Provided entries section start

/-- GATE_TIMEOUT (R418): the root's timeout for the open step has passed. -/
def execGateTimeout (al : Bool) (s : State) : Out :=
  .next (
    if s.fatal then s else
    match s.gateOf al with
    | none => s
    | some g =>
      let paused := (List.range 16).any (fun p => (s.port p).stalled)
      match g.start with
      | some t =>
        if !s.gateRoot al g || paused || decide (s.gc < t + 1000000 * g.set.timeoutMs) then s
        else
          let d : Decision := { step := g.c, skip := true, cause := 3, voters := (g.present.map Vote.voters).sum, gsumsq := canonNan }
          (s.gateDecided al g d).gateGo al
      | none => s)

/-- GATE_ENABLE: a write of GATE_CTL with gate_en 1 (R411, R412, R693). -/
def execGateEnable (ctl : Nat) (s : State) : Out :=
  .next (
    if s.fatal then s else
    if !bit ctl 0 || !s.bar 3 || s.gate.isSome || !s.feature 9 then s
    else
      let s' := s.setReg (rGate 0) (ctl % 2 + 2 ^ 8 * bits ctl 12 8 + 2 ^ 16 * bits ctl 18 16)
      let g := s'.gateSet
      if !s'.gateSetOk g then s else s'.setGate false (some { set := g, c := g.stepBase, v := g.stepBase }))

/-- GATE_DISABLE: a write of gate_en 0 (R421). -/
def execGateDisable (s : State) : Out :=
  .next (if s.fatal then s else if s.bar 3 then (s.setField (rGate 0) 0 0 0).setGate false none else s)

/-- The decision for an UPDATE's step, where its gate has one: at once from the history; a step older than it is refused
(R422). -/
def State.gateLookup (s : State) (c : EngCmd) : Except Status (Option Decision) :=
  match c.decision with
  | some d => .ok (some d)
  | none =>
    if !c.gateEn then .ok none
    else match s.gate with
      | none => .ok none
      | some g =>
        if g.set.tenant ≠ s.engTenant c then .ok none
        else match g.hist.find? (fun d => d.step == c.stepNo) with
          | some d => .ok (some d)
          | none => if c.stepNo < g.c then .error .badCommand else .ok none

end Sys2Proof.Machine
end

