/-- A CE command whose own part has begun: contributions are read, own bytes copied, first fragments queued (R462 to R465). -/
def State.collStart (s : State) (e : Nat) (c : EngCmd) (h : HostIn) : State :=
  match c.coll with
  | none => s
  | some k =>
    let C := c.w 11
    let blocks := if c.op = 0x24 then k.n else 1
    let reads := if c.op = 0x23 ∧ k.rank ≠ c.root then 0 else c.eb * C * blocks
    match s.engRead c h 0 (c.a64 7) reads with
    | (s, some st, _) => s.collEnd e c.id st
    | (s, none, src) =>
      let s := s.updEng e c.id (fun c => { c with done := 1 })
      let next := (k.rank + 1) % k.n
      let s := match c.op with
        | 0x22 =>
          let s := s.collWrite e c (k.rank * C * c.eb) src
          if k.n ≤ 1 then s else s.collQueue e c.id (gatherFrags next k.rank src)
        | 0x23 =>
          if k.rank ≠ c.root then s
          else
            let s := if c.a64 7 = c.a64 9 then s else s.collWrite e c 0 src
            if k.n ≤ 1 then s
            else s.collQueue e c.id ((List.range k.n).flatMap (fun j =>
              let (a, len) := segment C k.n j
              gatherFrags next j ((src.drop (c.eb * a)).take (c.eb * len))))
        | 0x24 =>
          let blk := fun (j : Nat) => (src.drop (c.eb * C * j)).take (c.eb * C)
          let s := s.collWrite e c (c.eb * C * k.rank) (blk k.rank)
          s.collQueue e c.id ((List.range (k.n - 1)).flatMap (fun i =>
            let j := (k.rank + 1 + i) % k.n
            gatherFrags j j (blk j)))
        | _ =>
          let xs := (List.range C).map (fun i => c.cfmt.toFp32 (streamElem src c.cfmt.width i))
          let first := fun (seg : Nat) =>
            let (a, len) := segment C k.n seg
            collMerge (s.feature 0) c.redOp (List.replicate len 0) ((xs.drop a).take len)
          let cut := fun (ps : List Nat) => (List.range (ceilDiv ps.length 4096)).map (fun i => (i, (ps.drop (4096 * i)).take 4096))
          if k.n ≤ 1 then
            let (ps, cond) := first 0
            let s := s.updEng e c.id (fun c => { c with cond := c.cond ||| cond })
            (cut ps).foldl (fun (s : State) (f : Nat × List Nat) => s.collOwner e c k 0 f.1 f.2) s
          else if k.ordered then
            if k.rank ≠ 0 then s
            else
              (List.range k.n).foldl (fun s seg =>
                let (ps, cond) := first seg
                let s := s.updEng e c.id (fun c => { c with cond := c.cond ||| cond })
                (cut ps).foldl (fun (s : State) (f : Nat × List Nat) => s.collForward e c k 0 seg f.1 f.2) s) s
          else
            let len := (segment C k.n k.rank).2
            s.collQueue e c.id ((cut (List.replicate len 0)).map (fun (f : Nat × List Nat) =>
              { peer := next, phase := 0, dir := 2, seg := k.rank, frag := f.1, data := packElems 32 f.2 }))
      (s.collPump e c.id).collCheck e c.id

/-- The bytes of a received fragment are those its place has, and it goes where the operation sends it. -/
def collFragOk (c : EngCmd) (k : CollSt) (peer phase seg frag len : Nat) : Bool :=
  let sg := segment (c.w 11) k.n seg
  let bytes := if phase = 0 then 4 * sg.2 else if c.op = 0x22 ∨ c.op = 0x24 then c.eb * c.w 11 else c.eb * sg.2
  let place := match c.op with
    | 0x20 | 0x21 => phase == 0 || (c.op == 0x20 && seg != k.rank)
    | 0x22 => phase == 1 && seg != k.rank
    | 0x23 => phase == 1 && k.rank != c.root
    | 0x24 => phase == 1 && seg == k.rank
    | _ => phase == 0 || (k.rank == c.root && !k.ordered && seg == peer)
  let final := k.ordered && phase == 0 && peer + 1 == k.n && k.rank + 1 != k.n
  let owner := if c.op = 0x25 then k.rank == c.root else seg == k.rank
  decide (seg < k.n) && decide (16384 * frag < bytes) && len == min 16384 (bytes - 16384 * frag) && place && (!final || owner)

/-- A REDUCE-phase fragment's partials combined with the own contribution and passed on (R463 to R465). -/
def State.collReduce (s : State) (e : Nat) (c : EngCmd) (k : CollSt) (peer dir seg frag : Nat) (bs : List Byte) : State :=
  let ps := (List.range (bs.length / 4)).map (fun i => leAt bs (4 * i) 4)
  if k.ordered ∧ peer + 1 = k.n ∧ k.rank + 1 ≠ k.n then s.collOwner e c k seg frag ps
  else
    let a := (segment (c.w 11) k.n seg).1 + 4096 * frag
    let (own, s) := s.collOwn c a ps.length
    let (rs, cond) := collMerge (s.feature 0) c.redOp ps own
    (s.updEng e c.id (fun c => { c with cond := c.cond ||| cond })).collForward e c k dir seg frag rs
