-- ==== Sys2Proof/Machine/FerLink.lean ====
section
/-!
DEFINITION. Sys2Proof/Machine/FerLink.lean: the link layer of the Ferier ports (R428 to R439): training, flits, replay
and retraining.
-/
namespace Sys2Proof.Machine
open Sys2Proof

/-! ### Pauses (R436, R446, R645) -/

/-- The job a message is sent for. -/
def State.ownerJob (s : State) : FerOwner → Option Nat
  | .epilogue _ _ _ j => j
  | .engine id => (s.engines.findSome? (fun e => e.2.find? (fun c => c.id == id))).bind EngCmd.jobOf
  | _ => none

/-- A job waits on a signal or a collective grant. -/
def State.jobWaits (s : State) (slot : Nat) : Bool :=
  s.cells.any (fun c => (List.range 4).any (fun k =>
    ((c.2.mtx k).job == some slot && (c.2.mtx k).wait.isSome) || ((c.2.vtx k).job == some slot && (c.2.vtx k).wait.isSome)))
    || s.engines.any (fun e => e.2.any (fun c => c.job == slot && c.mirror.isNone && (!c.ready || c.coll.isSome)))

/-- A port holds a job's traffic: its last transmission of an unacknowledged message left there (R645). -/
def State.carries (s : State) (p slot : Nat) : Bool :=
  s.fer.out.any (fun o => o.port == some p && s.ownerJob o.owner == some slot)

/-- A job's clock pauses now on account of a port. -/
def State.pausedBy (s : State) (slot p : Nat) : Bool :=
  let q := s.port p
  q.stalled && (s.carries p slot || (q.nak && s.jobWaits slot))

/-- A port's tick in REPLAY or discarding is added to its spans, and spans of more than a second ago leave (R646). -/
def Port.stallTick (now : Nat) (q : Port) : Port :=
  if q.st != .replay && !q.nak then q
  else
    let old := q.spans.filter (fun x => decide (now < x.2 + 1000000000))
    { q with spans := match old.getLast? with
        | some (a, b) => if b = now then old.dropLast ++ [(a, now + 1)] else old ++ [(now, now + 1)]
        | none => [(now, now + 1)] }

/-- A tick while ports stand still: the timeouts of the jobs they delay, the gate's at the root, and the 250 µs clocks of the messages
that left on a port in REPLAY or RETRAIN, or of all in KEEPALIVE, stand (R436, R446, R453, R645). -/
def State.stallTick (s : State) : State :=
  if !s.lowPower && !s.fer.ports.any (fun e => e.2.stalled) then s
  else
    let cmds := s.cmds.map (fun (c : Cmd) => match c.job with
      | some k => if (List.range 16).any (s.pausedBy k) then { c with expires := c.expires.map (· + 1) } else c
      | none => c)
    let gate := fun (g : Option Gate) => if s.fer.ports.any (fun e => e.2.stalled) then g.map (fun g => { g with start := g.start.map (· + 1) }) else g
    let waits := fun (o : OutMsg) => s.lowPower || (match o.port with
      | some p => (s.port p).st == .replay || (s.port p).st == .retrain
      | none => false)
    { s.updFer (fun f => { f with out := f.out.map (fun o => if waits o then { o with sentGc := o.sentGc + 1 } else o)
                                  ports := Tab.update {} f.ports (fun _ q => q.stallTick s.gc) }) with
        cmds := cmds, gate := gate s.gate, aliasGate := gate s.aliasGate }

/-! ### States of a port (R432, R433) -/

/-- A port's link at its start: the sequence numbers begin again. -/
def Port.fresh (q : Port) : Port :=
  { q with nextTx := 0, rxSeq := 4095, nak := false, asm := [], held := [], owed := [], naks := 0, drr := 0, left := 0 }

/-- A port fails: its replay buffer is discarded (R433, R446). -/
def State.portFail (s : State) (p : Nat) : State :=
  let q := s.port p
  (s.setPort p { q with st := .failed, since := s.gc, buf := [], txq := [], nak := false }).record .ferPortFailed
    { noRec with unit := 7, idx0 := p, causeSeq := q.cause }

/-- A port enters RETRAIN with a code; the third entry within one second leaves it FAILED (R433, R646). -/
def State.portRetrain (s : State) (p code : Nat) : State :=
  let q := s.port p
  let near := (q.retrains.filter (fun t => decide (s.gc < t + 1000000000))) ++ [s.gc]
  let seq := s.nextSeq
  let s := (s.setPort p { q with st := .retrain, since := s.gc, retrains := near, cause := seq }).regAdd (rPortCtr p 7) 1
  let s := s.record .ferRetrain { noRec with unit := 7, idx0 := p, code := code }
  if 3 ≤ near.length then s.portFail p else s

/-- PORT_ENABLE: a write of FER_PORT_EN: ports newly enabled train from Stage 3 on, ports disabled stop (R433, R439). -/
def execPortEnable (mask : Nat) (s : State) : Out :=
  .next (
    if s.fatal then s else
    if !s.bar 3 then s else
    let old := s.reg rPortEn
    let s := s.setReg rPortEn (mask % 2 ^ 16)
    (List.range 16).foldl (fun s p =>
      if bit mask p && !bit old p then
        s.setPort p { (s.port p).fresh with st := .training, since := s.gc, ident := false, buf := [], txq := []
                                            part := (List.range 8).map (fun c => s.reg (rTcBuf c)) }
      else if !bit mask p && (s.port p).st != .disabled then s.setPort p { (s.port p).fresh with st := .disabled, buf := [], txq := [] }
      else s) s)

/-- The device ID the module sends as changes: a new epoch, skipping 0 (R441). -/
def State.newEpoch (s : State) : State := s.updFer (fun f => { f with epoch := if f.epoch = 65535 then 1 else f.epoch + 1 })

/-- IDENT: the switch assigns the device ID and advertises its credits; an ID unlike that of the ports already UP fails the
port (R433, R437, R440). -/
def execIdent (port dev : Nat) (enc : Bool) (credits : List Nat) (s : State) : Out :=
  .next (
    if s.fatal then s else
    let q := s.port port
    if q.st ≠ .training ∨ 16 ≤ port then s
    else if (List.range 16).any (fun p => (s.port p).st.isUp) ∧ s.fer.devId ≠ dev % 4096 then
      (s.setPort port { q with st := .failed, since := s.gc }).record .ferIdMismatch
        { noRec with unit := 7, idx0 := port, idx1 := dev % 4096, extra0 := s.fer.devId } |>.record .ferPortFailed
        { noRec with unit := 7, idx0 := port, causeSeq := s.nextSeq }
    else
      let s := s.setPort port { q with ident := true, peerEnc := enc
                                       credits := credits.zipIdx.foldl (fun (t : Tab Nat) (x : Nat × Nat) => if x.2 < 8 then Tab.put 0 t x.2 x.1 else t) [] }
      if s.fer.devId = dev % 4096 then s else (s.updFer (fun f => { f with devId := dev % 4096 })).newEpoch)

/-- PORT_TRAINING_END: all four lanes hold and IDENT has come, or 500 ms have passed (R433). -/
def execPortTrainingEnd (port : Nat) (ok : Bool) (s : State) : Out :=
  .next (
    if s.fatal then s else
    let q := s.port port
    if q.st ≠ .training ∨ 16 ≤ port then s
    else if ok && q.ident && decide (s.gc ≤ q.since + 500000000) then
      let s := s.setPort port { q with st := if s.lowPower then .keepalive else .up, since := s.gc }
      ((s.updFer (fun f => { f with idValid := true })).ferPump).pumpPort port
    else if !ok || decide (q.since + 500000000 ≤ s.gc) then s.portFail port
    else s)

/-- FER_LOSS_OF_LOCK: a port that carries flits loses a lane or its lock (R638); the code of its record is open. -/
def execFerLossOfLock (port : Nat) (s : State) : Out :=
  .next (if s.fatal then s else if (s.port port).st.isUp then let (k, s) := s.drawFree; s.portRetrain port (Config.freeNat k % 2 ^ 32) else s)

/-- PORT_RETRAIN_END: every unacknowledged flit is sent again with fresh sequence numbers, or the port fails (R433). -/
def execPortRetrainEnd (port : Nat) (ok : Bool) (s : State) : Out :=
  .next (
    if s.fatal then s else
    let q := s.port port
    if q.st ≠ .retrain then s
    else if ok && decide (s.gc ≤ q.since + 20000000) then
      let buf := q.buf.zipIdx.map (fun (x : Flit × Nat) => { x.1 with fseq := x.2 })
      let q := { q.fresh with st := if s.lowPower then .keepalive else .up, since := s.gc, buf := buf, nextTx := buf.length % 4096, asm := q.asm
                              held := q.held, owed := q.owed }
      ((s.setPort port q).regAdd (rPortCtr port 0) buf.length).pumpPort port
    else if !ok || decide (q.since + 20000000 ≤ s.gc) then s.portFail port
    else s)

/-- REPLAY_BUDGET_EXPIRE: a replay not over 64 µs after its first nak (R436). -/
def execReplayBudgetExpire (port : Nat) (s : State) : Out :=
  .next (if s.fatal then s else if (s.port port).st = .replay ∧ (s.port port).since + 64000 ≤ s.gc then s.portRetrain port 0 else s)

/-- Ticks of a span within the last second. -/
def spanTicks (now : Nat) (x : Nat × Nat) : Nat := x.2 - max x.1 (now - 1000000000)

/-- REPLAY_TIME_RETRAIN: more than 50 ms of the last second in REPLAY or discarding (R646). -/
def execReplayTimeRetrain (port : Nat) (s : State) : Out :=
  .next (
    if s.fatal then s else
    let q := s.port port
    if q.st.isUp ∧ (q.st = .replay ∨ q.nak) ∧ 50000000 < (q.spans.map (spanTicks s.gc)).sum then s.portRetrain port 1 else s)

/-! ### Flits (R434, R435) -/

/-- One byte taken into the CRC-64 of R434, its most significant bit first (log 37). -/
def crcByte (c : Nat) (b : Byte) : Nat :=
  (List.range 8).foldl (fun c _ => if bit c 63 then (2 * c % 2 ^ 64) ^^^ 0x42F0E1EBA9EA3693 else 2 * c) (c ^^^ (2 ^ 56 * b.toNat))

/-- The CRC-64: initial value all ones, final value inverted. -/
def crc64 (bs : List Byte) : Nat := 2 ^ 64 - 1 - bs.foldl crcByte (2 ^ 64 - 1)

/-- Bytes 0 to 247 of a flit: its link header, then its units. -/
def flitBytes (f : Flit) : List Byte :=
  leBytes 8 (f.ftype + 2 ^ 2 * f.fseq + 2 ^ 14 * f.ack + 2 ^ 26 * f.nak.toNat + 2 ^ 27 * f.tc + 2 ^ 30 * f.first + 2 ^ 34 * f.crdTc
    + 2 ^ 37 * f.crdCount) ++ f.payload

/-- A flit arrived good: its CRC holds, and no codeword it overlaps was uncorrectable. -/
def flitGood (f : Flit) : Bool := f.uncorr == 0 && f.crc == crc64 (flitBytes f)

/-- Whole messages taken from the bytes received in a class; a header of kind 0 pads out its flit (R443). -/
def extractMsgs : Nat → List Byte → List FMsg × List Byte
  | 0, bs => ([], bs)
  | n + 1, bs =>
    if bs = [] ∨ byteAt bs 0 % 64 = 0 then ([], [])
    else if bs.length < 32 then ([], bs)
    else
      let w0 := leAt bs 0 4
      let len := bits w0 31 16
      let tag := if bit w0 10 then 16 else 0
      if bs.length < 32 + len + tag then ([], bs)
      else
        let m : FMsg := { words := words (bs.take 32), data := (bs.drop 32).take len, tag := (bs.drop (32 + len)).take tag }
        let (ms, rest) := extractMsgs n (bs.drop (32 + len + tag))
        (m :: ms, rest)

/-- The replay buffer without what an ack covers. -/
def Port.acked (q : Port) (ack : Nat) : Port :=
  { q with buf := q.buf.filter (fun f => decide ((f.fseq + 4096 - (ack + 1) % 4096) % 4096 < 2048)) }

/-- A nak received: every flit after ack_seq is sent again (R435), or at the eighth nak for one fseq the port retrains
(R436). -/
def State.portNak (s : State) (p next : Nat) : State :=
  let q := s.port p
  let n := if q.nakSeq = next ∧ q.naks ≠ 0 then q.naks + 1 else 1
  let s := s.setPort p { q with naks := n, nakSeq := next, since := if q.st = .replay then q.since else s.gc
                                st := if q.st = .keepalive then .keepalive else .replay }
  let s := if q.st = .replay then s else s.regAdd (rPortCtr p 5) 1
  if 8 ≤ n then s.portRetrain p 0 else s.regAdd (rPortCtr p 0) q.buf.length

/-- A flit's ack, nak and credits acted on. -/
def State.flitLink (s : State) (p : Nat) (f : Flit) : State :=
  let q := (s.port p).acked f.ack
  let q := { q with credits := Tab.put 0 q.credits f.crdTc (Tab.get 0 q.credits f.crdTc + f.crdCount) }
  let s := s.setPort p q
  let next := (f.ack + 1) % 4096
  if f.nak then s.portNak p next
  else if q.st = .replay ∧ (q.buf.all (fun x => x.fseq != q.nakSeq)) then
    s.setPort p { q with st := .up, since := s.gc, naks := 0 }
  else s.setPort p { q with naks := 0 }

/-- DATA_FLIT: a flit arrives (R434, R435): what it says of the link is acted on; a DATA flit is accepted in order with a
good CRC, and the messages it completes lie in the receive buffer. -/
def execDataFlit (port : Nat) (f : Flit) (s : State) : Out :=
  .next (
    if s.fatal then s else
    let q := s.port port
    if !q.st.isUp || decide (16 ≤ port) then s
    else
      let discard := fun (s : State) =>
        let q := s.port port
        (s.setPort port { q with nak := true }).regAdd (rPortCtr port 4) 1
      let s := (s.regAdd (rPortCtr port 2) f.corr).regAdd (rPortCtr port 3) f.uncorr
      if !flitGood f then discard s
      else
        let s := s.flitLink port f
        let q := s.port port
        let s :=
          if f.ftype ≠ 1 ∨ !q.st.isUp then s
          else if f.fseq ≠ (q.rxSeq + 1) % 4096 then discard s
          else
            let (ms, rest) := extractMsgs 16 (Tab.get [] q.asm f.tc ++ f.payload)
            let q := { q with rxSeq := f.fseq, nak := false, asm := Tab.put [] q.asm f.tc rest
                              held := Tab.put 0 q.held f.tc (Tab.get 0 q.held f.tc + 1) }
            ((s.setPort port q).regAdd (rPortCtr port 1) 1).updFer (fun r => { r with rx := r.rx ++ ms.map (fun m =>
              ({ port := port, m := m, since := s.gc } : RxMsg)) })
        (s.pumpPort port).ferPump)

end Sys2Proof.Machine
end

Provided entries section end

:: Activity ::
Every line holding the word "nextTx" should be copied out of the records above.

:: Result for this task ::
  { q with nextTx := 0, rxSeq := 4095, nak := false, asm := [], held := [], owed := [], naks := 0, drr := 0, left := 0 }
      let q := { q.fresh with st := if s.lowPower then .keepalive else .up, since := s.gc, buf := buf, nextTx := buf.length % 4096, asm := q.asm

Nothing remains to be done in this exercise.